What to produce
Reproduce the listing verbatim through the line with "def State.portRes (s".

Provided information
--- --- ---

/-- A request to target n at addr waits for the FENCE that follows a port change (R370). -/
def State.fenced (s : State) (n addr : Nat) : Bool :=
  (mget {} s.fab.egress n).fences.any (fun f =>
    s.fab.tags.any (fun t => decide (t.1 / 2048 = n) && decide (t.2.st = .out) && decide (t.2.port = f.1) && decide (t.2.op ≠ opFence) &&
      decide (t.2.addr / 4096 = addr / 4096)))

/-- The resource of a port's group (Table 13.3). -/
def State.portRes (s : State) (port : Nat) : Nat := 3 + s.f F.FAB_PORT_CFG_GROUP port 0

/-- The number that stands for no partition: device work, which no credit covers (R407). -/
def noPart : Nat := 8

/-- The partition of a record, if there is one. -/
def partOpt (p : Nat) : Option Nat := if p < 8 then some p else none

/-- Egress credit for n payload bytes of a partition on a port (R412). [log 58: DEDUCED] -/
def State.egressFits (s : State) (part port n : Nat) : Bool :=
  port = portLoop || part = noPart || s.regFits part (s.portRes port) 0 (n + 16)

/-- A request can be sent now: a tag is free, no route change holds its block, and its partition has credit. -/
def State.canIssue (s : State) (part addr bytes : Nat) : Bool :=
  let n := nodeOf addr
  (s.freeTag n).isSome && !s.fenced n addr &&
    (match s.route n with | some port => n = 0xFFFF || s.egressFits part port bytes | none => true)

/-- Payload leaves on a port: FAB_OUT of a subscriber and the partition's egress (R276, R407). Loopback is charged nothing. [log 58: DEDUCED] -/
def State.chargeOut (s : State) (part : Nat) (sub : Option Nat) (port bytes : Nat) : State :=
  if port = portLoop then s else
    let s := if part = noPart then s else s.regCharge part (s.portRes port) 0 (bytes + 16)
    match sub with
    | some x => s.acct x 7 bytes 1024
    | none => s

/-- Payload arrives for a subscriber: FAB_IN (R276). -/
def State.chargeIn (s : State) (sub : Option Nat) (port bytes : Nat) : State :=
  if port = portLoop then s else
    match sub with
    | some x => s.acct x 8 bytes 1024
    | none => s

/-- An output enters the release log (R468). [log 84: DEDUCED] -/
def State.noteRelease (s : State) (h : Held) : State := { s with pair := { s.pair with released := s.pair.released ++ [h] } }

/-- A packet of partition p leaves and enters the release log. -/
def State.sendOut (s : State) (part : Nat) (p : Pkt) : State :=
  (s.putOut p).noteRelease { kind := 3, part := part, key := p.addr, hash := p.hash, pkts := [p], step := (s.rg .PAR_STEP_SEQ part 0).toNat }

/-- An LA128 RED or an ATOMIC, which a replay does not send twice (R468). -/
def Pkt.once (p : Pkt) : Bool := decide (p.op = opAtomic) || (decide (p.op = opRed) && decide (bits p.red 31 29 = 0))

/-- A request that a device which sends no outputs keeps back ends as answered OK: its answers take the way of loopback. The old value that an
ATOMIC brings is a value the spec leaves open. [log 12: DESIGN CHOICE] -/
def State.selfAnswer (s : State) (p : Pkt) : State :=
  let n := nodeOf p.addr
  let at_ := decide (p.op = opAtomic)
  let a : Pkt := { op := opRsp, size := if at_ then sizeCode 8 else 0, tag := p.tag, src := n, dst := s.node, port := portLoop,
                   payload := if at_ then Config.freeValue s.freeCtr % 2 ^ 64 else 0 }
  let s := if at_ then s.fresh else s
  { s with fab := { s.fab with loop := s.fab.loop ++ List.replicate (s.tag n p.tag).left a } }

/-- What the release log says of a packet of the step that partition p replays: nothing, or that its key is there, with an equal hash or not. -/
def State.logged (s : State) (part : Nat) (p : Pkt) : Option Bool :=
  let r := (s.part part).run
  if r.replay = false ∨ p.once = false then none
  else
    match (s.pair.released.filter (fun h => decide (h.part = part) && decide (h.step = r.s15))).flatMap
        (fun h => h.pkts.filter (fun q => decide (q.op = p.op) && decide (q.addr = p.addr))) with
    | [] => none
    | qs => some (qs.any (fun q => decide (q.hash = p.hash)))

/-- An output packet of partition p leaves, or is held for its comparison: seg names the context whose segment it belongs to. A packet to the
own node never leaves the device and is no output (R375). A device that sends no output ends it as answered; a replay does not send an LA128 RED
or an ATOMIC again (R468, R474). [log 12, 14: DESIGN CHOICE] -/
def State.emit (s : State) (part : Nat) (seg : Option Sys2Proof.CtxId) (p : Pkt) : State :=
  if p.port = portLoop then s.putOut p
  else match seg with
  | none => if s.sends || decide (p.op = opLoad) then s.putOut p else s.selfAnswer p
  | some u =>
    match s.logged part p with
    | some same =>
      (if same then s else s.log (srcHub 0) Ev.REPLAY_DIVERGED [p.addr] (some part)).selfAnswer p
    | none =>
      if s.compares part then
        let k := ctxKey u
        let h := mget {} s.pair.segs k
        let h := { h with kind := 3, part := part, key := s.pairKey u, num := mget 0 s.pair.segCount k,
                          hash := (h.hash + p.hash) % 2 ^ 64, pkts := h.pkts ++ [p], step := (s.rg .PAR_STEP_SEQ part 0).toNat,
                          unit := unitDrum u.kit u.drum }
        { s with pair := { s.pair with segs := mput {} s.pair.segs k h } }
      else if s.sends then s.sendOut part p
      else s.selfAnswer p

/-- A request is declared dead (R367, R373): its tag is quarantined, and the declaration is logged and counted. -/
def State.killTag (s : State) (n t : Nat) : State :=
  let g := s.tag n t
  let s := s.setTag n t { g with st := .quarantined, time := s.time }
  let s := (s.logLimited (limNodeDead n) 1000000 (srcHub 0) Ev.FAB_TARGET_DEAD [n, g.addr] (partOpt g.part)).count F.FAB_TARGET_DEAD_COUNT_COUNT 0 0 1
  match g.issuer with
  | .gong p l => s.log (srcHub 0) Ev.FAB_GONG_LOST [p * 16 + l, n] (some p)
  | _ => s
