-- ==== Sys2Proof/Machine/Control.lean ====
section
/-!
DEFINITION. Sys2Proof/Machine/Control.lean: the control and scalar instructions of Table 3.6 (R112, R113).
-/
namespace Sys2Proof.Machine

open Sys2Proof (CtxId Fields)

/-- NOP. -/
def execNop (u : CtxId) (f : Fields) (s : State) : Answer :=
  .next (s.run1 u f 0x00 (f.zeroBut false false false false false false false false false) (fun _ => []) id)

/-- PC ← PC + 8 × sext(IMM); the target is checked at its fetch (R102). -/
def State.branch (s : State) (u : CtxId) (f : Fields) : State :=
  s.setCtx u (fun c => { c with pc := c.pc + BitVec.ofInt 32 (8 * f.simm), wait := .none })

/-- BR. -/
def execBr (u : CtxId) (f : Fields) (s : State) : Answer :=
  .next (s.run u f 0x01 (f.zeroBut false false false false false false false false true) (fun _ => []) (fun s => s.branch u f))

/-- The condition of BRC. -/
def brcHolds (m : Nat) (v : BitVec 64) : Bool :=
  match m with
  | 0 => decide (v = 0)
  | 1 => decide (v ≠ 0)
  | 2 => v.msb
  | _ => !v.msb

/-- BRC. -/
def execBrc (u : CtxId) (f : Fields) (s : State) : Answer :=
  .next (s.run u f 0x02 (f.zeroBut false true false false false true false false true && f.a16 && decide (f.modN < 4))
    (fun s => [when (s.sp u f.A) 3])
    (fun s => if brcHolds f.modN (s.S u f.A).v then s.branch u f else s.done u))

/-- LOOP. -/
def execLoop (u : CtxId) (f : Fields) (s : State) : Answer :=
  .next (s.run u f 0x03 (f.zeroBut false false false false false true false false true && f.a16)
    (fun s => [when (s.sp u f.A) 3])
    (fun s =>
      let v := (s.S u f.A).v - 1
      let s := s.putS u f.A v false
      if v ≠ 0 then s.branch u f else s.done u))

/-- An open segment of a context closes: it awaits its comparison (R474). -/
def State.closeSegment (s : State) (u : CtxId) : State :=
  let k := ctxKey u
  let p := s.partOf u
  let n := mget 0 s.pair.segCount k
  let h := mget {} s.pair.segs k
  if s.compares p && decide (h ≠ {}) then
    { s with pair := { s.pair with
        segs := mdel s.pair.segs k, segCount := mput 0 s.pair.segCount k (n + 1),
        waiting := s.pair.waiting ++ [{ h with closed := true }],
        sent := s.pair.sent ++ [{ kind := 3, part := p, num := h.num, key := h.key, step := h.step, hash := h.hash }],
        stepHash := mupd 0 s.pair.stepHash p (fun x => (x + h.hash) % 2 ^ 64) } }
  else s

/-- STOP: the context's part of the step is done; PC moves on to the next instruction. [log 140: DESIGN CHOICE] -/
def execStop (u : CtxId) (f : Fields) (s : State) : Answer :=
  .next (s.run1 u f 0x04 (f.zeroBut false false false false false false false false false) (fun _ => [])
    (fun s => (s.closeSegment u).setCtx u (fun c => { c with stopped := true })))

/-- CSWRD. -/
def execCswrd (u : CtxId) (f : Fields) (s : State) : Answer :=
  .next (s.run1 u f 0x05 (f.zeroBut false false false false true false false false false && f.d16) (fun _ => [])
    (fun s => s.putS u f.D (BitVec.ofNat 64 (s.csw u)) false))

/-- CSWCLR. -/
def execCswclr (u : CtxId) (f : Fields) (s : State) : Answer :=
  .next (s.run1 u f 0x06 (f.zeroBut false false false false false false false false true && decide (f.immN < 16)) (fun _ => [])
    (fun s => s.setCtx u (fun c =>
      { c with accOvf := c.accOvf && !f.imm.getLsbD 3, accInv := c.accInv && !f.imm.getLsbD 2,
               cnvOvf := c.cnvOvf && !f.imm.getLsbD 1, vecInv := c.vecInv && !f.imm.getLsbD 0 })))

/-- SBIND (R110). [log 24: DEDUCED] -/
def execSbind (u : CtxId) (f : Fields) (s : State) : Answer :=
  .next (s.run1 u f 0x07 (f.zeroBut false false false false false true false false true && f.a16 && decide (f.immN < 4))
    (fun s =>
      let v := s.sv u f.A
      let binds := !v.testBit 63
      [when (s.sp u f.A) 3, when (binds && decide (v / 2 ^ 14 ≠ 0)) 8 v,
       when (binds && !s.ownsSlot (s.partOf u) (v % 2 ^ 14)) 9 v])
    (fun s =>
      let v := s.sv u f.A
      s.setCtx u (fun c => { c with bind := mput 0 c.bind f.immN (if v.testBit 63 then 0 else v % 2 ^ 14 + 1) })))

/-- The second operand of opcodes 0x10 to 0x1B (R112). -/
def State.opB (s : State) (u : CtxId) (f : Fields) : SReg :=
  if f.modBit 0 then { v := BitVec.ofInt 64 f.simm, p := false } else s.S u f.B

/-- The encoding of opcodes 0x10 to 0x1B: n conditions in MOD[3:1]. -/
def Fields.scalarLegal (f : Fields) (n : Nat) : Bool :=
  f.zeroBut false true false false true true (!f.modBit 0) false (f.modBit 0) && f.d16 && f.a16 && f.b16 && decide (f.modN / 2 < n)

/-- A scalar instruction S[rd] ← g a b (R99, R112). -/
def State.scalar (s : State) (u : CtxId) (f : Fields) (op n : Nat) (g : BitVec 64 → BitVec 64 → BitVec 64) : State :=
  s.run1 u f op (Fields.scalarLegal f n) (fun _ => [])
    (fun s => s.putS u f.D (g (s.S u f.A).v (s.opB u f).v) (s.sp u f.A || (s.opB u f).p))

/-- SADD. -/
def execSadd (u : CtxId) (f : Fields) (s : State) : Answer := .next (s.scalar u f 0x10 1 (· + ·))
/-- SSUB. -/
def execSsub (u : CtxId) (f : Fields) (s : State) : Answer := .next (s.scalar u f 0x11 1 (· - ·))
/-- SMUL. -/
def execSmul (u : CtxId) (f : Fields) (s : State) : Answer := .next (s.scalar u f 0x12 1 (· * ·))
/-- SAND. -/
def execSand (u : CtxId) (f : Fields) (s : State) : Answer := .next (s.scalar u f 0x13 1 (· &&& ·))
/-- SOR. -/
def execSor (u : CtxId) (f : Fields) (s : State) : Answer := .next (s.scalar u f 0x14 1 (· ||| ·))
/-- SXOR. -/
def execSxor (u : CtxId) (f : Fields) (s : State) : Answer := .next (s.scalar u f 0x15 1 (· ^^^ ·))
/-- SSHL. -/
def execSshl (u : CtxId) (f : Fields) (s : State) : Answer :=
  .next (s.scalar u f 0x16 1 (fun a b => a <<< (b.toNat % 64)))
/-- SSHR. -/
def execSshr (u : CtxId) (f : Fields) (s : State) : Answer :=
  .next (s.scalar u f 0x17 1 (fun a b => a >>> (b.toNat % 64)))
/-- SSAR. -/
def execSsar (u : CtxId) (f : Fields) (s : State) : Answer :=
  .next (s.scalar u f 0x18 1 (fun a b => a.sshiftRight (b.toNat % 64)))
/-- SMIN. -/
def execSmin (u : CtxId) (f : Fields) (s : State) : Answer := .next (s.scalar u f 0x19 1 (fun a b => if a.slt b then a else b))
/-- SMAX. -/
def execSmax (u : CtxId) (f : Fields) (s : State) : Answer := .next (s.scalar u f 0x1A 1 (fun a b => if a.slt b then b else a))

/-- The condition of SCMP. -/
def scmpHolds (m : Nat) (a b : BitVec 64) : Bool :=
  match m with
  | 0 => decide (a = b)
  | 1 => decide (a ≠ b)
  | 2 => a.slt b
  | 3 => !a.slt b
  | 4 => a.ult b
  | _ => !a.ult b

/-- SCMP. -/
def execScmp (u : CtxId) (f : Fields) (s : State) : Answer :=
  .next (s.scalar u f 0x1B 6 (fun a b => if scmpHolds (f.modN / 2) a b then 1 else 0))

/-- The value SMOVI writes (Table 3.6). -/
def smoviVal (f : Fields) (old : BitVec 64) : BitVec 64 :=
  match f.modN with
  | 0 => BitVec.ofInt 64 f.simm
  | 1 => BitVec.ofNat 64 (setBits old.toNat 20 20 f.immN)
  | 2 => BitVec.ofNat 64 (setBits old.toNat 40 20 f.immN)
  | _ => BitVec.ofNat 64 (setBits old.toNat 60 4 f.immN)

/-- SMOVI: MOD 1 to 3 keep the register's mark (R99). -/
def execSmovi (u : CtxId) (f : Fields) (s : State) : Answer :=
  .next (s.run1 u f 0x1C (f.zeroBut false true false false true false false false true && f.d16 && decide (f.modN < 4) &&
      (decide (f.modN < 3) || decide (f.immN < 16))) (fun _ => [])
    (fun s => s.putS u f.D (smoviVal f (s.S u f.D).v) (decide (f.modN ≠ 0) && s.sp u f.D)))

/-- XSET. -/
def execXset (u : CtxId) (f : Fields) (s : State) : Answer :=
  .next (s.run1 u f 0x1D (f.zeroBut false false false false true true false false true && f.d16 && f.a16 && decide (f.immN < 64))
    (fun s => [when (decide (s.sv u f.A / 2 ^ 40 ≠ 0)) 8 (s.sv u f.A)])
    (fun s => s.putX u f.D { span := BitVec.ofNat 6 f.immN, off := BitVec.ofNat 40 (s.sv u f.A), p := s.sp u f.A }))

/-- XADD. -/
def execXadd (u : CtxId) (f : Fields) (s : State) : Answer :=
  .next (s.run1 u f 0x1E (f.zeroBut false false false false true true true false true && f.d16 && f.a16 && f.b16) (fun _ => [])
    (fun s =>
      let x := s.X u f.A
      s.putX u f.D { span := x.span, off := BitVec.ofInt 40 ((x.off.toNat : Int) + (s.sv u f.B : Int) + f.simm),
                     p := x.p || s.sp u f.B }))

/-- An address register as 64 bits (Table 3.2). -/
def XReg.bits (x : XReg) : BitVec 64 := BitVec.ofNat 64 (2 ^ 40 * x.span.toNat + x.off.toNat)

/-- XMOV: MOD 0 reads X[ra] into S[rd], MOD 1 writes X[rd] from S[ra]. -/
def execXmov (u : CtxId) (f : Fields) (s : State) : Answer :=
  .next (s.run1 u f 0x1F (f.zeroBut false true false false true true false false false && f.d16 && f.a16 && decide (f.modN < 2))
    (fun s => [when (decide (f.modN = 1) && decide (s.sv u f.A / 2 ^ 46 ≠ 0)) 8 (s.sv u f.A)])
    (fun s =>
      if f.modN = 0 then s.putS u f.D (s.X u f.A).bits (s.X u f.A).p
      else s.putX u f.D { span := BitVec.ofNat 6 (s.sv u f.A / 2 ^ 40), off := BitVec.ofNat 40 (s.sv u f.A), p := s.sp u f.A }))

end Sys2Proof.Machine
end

--- --- ---

Output of the exercise
/-- A request to target n at addr waits for the FENCE that follows a port change (R370). -/
def State.fenced (s : State) (n addr : Nat) : Bool :=
  (mget {} s.fab.egress n).fences.any (fun f =>
    s.fab.tags.any (fun t => decide (t.1 / 2048 = n) && decide (t.2.st = .out) && decide (t.2.port = f.1) && decide (t.2.op ≠ opFence) &&
      decide (t.2.addr / 4096 = addr / 4096)))

/-- The resource of a port's group (Table 13.3). -/
def State.portRes (s : State) (port : Nat) : Nat := 3 + s.f F.FAB_PORT_CFG_GROUP port 0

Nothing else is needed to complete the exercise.